● Assignment: Copy nothing but the lines below running from the line containing "if 0 < n ∧ 0xFFF" through the line containing "if 0xFFE < s.pc.toNat", both end lines included.

(Stored items)
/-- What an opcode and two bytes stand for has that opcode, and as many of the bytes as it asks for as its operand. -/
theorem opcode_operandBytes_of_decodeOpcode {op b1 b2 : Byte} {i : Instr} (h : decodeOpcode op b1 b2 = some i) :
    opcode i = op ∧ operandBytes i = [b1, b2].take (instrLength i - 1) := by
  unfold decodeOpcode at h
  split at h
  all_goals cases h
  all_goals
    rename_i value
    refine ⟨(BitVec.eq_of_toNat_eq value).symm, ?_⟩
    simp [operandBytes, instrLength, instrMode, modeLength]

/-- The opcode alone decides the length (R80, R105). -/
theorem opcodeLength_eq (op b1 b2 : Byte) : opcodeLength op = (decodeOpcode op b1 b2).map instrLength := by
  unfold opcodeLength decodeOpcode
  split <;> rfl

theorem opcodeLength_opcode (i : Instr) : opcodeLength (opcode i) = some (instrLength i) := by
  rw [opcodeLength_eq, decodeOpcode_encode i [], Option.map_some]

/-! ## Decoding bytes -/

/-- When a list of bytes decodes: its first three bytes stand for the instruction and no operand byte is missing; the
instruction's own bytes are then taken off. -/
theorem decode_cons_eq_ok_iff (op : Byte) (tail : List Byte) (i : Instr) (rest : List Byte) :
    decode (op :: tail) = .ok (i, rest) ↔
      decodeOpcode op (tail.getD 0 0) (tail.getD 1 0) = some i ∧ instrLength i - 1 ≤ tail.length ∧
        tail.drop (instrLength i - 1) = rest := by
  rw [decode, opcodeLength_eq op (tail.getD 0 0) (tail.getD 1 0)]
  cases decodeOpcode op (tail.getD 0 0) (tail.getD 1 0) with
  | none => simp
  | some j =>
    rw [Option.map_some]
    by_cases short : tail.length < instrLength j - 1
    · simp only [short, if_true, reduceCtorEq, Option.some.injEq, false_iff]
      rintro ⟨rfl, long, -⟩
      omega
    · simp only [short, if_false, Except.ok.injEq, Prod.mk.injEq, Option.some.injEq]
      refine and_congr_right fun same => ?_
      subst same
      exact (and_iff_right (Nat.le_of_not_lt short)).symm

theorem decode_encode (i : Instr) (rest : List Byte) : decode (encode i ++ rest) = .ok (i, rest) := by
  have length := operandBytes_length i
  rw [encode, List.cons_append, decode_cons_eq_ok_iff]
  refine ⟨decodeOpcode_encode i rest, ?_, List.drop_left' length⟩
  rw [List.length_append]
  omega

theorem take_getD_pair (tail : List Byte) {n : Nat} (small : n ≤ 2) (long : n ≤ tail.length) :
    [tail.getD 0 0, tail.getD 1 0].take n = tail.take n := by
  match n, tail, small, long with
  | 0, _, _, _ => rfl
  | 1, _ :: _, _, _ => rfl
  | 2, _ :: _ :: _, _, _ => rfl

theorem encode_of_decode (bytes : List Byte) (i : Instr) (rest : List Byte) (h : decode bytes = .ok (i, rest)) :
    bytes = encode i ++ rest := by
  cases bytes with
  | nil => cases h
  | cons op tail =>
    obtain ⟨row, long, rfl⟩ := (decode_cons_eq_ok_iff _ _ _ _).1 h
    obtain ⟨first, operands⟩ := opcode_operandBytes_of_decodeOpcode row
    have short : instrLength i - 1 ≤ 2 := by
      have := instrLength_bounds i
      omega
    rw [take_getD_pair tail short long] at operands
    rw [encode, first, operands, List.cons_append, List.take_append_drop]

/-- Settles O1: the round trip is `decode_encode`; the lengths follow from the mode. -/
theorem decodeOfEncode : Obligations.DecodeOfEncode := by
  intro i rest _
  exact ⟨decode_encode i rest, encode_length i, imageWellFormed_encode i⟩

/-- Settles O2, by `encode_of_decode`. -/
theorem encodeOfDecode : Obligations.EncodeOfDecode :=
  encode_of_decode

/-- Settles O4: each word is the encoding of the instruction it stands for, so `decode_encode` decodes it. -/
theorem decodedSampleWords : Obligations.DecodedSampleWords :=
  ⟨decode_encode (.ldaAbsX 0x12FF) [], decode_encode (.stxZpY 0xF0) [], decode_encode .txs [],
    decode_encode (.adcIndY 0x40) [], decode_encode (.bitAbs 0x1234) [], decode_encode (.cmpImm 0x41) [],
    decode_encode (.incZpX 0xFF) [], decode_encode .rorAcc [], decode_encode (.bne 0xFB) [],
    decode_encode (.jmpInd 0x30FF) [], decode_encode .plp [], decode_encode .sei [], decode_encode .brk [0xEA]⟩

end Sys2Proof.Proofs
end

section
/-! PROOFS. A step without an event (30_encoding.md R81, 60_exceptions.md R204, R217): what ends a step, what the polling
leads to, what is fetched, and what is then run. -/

==

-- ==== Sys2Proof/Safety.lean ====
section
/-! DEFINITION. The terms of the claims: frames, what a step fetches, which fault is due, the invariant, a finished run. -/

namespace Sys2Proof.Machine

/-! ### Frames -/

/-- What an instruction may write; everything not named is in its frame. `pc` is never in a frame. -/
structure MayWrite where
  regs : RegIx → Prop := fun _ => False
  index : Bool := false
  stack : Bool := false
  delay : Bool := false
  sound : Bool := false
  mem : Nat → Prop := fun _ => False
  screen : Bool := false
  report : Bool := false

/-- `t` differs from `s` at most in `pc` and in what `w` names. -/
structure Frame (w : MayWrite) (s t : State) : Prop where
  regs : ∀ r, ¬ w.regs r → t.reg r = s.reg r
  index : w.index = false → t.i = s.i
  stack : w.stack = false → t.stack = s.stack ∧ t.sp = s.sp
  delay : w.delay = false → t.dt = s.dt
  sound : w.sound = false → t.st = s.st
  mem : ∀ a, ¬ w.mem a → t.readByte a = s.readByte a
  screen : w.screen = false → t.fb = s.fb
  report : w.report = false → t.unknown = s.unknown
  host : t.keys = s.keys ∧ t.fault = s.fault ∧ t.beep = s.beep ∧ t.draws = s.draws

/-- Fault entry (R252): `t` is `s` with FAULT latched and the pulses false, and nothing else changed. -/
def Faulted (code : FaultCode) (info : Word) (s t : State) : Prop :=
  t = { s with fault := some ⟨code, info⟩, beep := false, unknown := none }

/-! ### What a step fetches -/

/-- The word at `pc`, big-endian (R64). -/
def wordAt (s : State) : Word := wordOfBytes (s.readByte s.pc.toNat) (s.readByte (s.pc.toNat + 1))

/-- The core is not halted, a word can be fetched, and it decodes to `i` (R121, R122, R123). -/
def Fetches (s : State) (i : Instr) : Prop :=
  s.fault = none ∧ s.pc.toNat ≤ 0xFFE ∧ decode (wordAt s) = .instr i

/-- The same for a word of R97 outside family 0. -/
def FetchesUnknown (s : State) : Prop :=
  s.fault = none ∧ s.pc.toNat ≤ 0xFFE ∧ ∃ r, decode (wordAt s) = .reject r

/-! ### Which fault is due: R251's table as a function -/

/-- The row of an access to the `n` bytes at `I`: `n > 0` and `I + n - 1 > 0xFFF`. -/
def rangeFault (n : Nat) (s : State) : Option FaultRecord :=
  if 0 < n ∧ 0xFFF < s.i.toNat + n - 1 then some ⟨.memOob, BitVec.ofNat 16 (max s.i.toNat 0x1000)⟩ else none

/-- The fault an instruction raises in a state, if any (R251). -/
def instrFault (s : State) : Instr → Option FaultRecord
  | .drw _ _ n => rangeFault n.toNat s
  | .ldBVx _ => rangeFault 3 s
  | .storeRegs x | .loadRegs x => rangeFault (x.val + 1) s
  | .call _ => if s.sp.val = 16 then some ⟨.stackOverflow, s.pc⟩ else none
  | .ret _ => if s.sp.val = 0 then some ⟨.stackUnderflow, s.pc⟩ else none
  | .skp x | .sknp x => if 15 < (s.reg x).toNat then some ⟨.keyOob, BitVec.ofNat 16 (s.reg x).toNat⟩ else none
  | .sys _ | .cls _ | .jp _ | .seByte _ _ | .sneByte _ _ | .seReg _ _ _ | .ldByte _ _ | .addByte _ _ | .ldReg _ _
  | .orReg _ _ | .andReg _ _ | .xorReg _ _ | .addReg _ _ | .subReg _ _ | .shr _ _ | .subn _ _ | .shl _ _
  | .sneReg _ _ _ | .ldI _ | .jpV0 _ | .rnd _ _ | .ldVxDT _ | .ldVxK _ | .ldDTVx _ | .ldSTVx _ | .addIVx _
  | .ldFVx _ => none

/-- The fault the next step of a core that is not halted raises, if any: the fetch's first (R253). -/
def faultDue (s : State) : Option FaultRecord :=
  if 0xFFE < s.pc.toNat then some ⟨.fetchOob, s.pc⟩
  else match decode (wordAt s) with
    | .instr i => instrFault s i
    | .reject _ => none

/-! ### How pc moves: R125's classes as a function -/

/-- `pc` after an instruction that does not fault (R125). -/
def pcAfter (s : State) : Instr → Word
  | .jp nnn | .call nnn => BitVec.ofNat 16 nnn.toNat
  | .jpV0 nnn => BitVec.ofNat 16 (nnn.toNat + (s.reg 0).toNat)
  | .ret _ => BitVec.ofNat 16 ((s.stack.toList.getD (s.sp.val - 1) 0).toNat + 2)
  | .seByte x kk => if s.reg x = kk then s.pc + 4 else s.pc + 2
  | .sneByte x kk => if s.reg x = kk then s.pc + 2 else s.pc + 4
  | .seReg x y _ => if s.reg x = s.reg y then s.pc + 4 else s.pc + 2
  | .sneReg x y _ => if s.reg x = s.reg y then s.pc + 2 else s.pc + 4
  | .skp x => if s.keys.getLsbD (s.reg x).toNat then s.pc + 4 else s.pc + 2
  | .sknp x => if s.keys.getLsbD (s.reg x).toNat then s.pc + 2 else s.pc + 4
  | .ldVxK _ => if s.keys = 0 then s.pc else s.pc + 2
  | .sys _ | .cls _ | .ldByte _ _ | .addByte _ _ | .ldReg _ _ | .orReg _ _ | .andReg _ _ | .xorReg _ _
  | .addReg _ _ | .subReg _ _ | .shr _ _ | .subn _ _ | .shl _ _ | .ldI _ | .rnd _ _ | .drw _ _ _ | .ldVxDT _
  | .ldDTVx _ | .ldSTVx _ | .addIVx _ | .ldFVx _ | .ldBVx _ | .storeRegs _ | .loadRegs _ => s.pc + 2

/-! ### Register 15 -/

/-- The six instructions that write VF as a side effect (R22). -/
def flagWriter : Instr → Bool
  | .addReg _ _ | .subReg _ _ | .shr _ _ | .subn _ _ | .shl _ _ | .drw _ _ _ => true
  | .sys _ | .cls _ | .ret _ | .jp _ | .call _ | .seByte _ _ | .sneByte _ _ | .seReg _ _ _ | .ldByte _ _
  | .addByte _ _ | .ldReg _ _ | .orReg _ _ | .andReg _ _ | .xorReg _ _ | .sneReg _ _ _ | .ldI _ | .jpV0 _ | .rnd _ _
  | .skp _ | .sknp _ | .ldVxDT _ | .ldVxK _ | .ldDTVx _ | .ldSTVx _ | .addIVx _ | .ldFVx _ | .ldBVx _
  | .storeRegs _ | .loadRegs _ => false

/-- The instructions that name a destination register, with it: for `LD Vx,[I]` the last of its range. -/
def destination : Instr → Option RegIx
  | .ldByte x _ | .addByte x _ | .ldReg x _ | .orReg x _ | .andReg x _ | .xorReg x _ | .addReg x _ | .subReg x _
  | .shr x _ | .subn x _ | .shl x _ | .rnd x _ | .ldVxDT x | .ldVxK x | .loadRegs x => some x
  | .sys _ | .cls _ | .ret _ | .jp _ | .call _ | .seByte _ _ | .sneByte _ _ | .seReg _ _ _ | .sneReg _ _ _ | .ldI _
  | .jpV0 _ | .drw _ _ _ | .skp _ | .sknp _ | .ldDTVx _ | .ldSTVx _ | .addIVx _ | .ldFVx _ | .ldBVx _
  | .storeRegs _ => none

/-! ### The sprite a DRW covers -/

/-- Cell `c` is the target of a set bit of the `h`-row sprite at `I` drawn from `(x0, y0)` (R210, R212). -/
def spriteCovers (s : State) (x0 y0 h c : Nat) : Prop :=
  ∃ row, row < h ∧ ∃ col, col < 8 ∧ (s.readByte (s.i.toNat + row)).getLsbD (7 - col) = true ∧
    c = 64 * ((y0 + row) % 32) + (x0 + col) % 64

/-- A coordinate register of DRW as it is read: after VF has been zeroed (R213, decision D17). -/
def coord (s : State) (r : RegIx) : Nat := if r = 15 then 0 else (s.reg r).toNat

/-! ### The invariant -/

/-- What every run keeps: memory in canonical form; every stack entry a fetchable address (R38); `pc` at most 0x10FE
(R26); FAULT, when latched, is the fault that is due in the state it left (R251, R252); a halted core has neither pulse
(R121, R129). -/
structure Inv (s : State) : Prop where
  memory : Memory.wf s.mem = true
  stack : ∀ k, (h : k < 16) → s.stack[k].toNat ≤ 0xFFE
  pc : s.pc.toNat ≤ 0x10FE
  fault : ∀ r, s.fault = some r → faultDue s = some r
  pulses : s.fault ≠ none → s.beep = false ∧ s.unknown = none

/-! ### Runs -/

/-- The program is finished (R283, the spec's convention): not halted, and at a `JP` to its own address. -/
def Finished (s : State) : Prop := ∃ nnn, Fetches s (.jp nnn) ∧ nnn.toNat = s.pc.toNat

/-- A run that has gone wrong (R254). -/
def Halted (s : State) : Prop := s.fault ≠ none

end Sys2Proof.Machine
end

* * *

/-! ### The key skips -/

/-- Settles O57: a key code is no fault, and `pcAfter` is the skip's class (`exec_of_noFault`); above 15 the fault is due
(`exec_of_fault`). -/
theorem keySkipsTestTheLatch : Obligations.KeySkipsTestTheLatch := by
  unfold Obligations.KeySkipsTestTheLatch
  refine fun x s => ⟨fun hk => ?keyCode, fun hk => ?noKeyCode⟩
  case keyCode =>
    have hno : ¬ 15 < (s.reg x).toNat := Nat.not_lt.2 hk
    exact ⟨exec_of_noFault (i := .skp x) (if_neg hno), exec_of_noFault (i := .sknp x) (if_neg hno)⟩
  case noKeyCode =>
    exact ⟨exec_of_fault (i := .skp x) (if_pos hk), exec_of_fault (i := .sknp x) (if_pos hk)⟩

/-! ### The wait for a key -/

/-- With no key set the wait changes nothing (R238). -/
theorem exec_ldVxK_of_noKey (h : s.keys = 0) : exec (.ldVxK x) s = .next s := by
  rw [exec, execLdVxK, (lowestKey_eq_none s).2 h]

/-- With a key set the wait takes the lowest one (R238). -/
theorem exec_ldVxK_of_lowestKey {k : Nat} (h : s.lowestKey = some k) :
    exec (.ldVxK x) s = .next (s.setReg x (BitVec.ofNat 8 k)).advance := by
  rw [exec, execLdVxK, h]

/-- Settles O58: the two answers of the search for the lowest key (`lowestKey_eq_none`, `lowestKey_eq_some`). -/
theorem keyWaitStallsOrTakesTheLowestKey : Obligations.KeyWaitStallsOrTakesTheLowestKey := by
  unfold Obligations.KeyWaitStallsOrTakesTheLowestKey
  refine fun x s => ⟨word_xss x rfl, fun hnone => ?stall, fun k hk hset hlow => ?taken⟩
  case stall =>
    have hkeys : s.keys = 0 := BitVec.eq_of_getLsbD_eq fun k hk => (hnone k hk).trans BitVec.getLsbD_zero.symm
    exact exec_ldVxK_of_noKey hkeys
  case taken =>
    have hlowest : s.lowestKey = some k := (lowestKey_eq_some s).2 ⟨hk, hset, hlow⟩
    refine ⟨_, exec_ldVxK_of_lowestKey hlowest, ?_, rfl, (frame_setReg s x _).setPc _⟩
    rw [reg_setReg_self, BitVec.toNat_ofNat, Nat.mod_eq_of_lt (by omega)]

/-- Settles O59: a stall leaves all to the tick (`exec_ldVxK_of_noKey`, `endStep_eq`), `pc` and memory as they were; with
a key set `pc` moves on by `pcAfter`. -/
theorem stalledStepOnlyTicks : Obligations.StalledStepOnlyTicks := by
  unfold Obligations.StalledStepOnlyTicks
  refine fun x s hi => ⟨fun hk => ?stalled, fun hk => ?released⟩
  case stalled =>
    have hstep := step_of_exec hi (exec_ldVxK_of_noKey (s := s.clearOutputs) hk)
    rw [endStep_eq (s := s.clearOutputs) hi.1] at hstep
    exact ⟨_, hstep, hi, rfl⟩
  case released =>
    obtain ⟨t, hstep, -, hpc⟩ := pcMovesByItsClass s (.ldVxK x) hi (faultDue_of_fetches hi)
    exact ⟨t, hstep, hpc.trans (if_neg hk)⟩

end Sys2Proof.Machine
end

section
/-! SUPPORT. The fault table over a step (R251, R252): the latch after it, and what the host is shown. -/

● Final answer:
  if 0 < n ∧ 0xFFF < s.i.toNat + n - 1 then some ⟨.memOob, BitVec.ofNat 16 (max s.i.toNat 0x1000)⟩ else none

/-- The fault an instruction raises in a state, if any (R251). -/
def instrFault (s : State) : Instr → Option FaultRecord
  | .drw _ _ n => rangeFault n.toNat s
  | .ldBVx _ => rangeFault 3 s
  | .storeRegs x | .loadRegs x => rangeFault (x.val + 1) s
  | .call _ => if s.sp.val = 16 then some ⟨.stackOverflow, s.pc⟩ else none
  | .ret _ => if s.sp.val = 0 then some ⟨.stackUnderflow, s.pc⟩ else none
  | .skp x | .sknp x => if 15 < (s.reg x).toNat then some ⟨.keyOob, BitVec.ofNat 16 (s.reg x).toNat⟩ else none
  | .sys _ | .cls _ | .jp _ | .seByte _ _ | .sneByte _ _ | .seReg _ _ _ | .ldByte _ _ | .addByte _ _ | .ldReg _ _
  | .orReg _ _ | .andReg _ _ | .xorReg _ _ | .addReg _ _ | .subReg _ _ | .shr _ _ | .subn _ _ | .shl _ _
  | .sneReg _ _ _ | .ldI _ | .jpV0 _ | .rnd _ _ | .ldVxDT _ | .ldVxK _ | .ldDTVx _ | .ldSTVx _ | .addIVx _
  | .ldFVx _ => none

/-- The fault the next step of a core that is not halted raises, if any: the fetch's first (R253). -/
def faultDue (s : State) : Option FaultRecord :=
  if 0xFFE < s.pc.toNat then some ⟨.fetchOob, s.pc⟩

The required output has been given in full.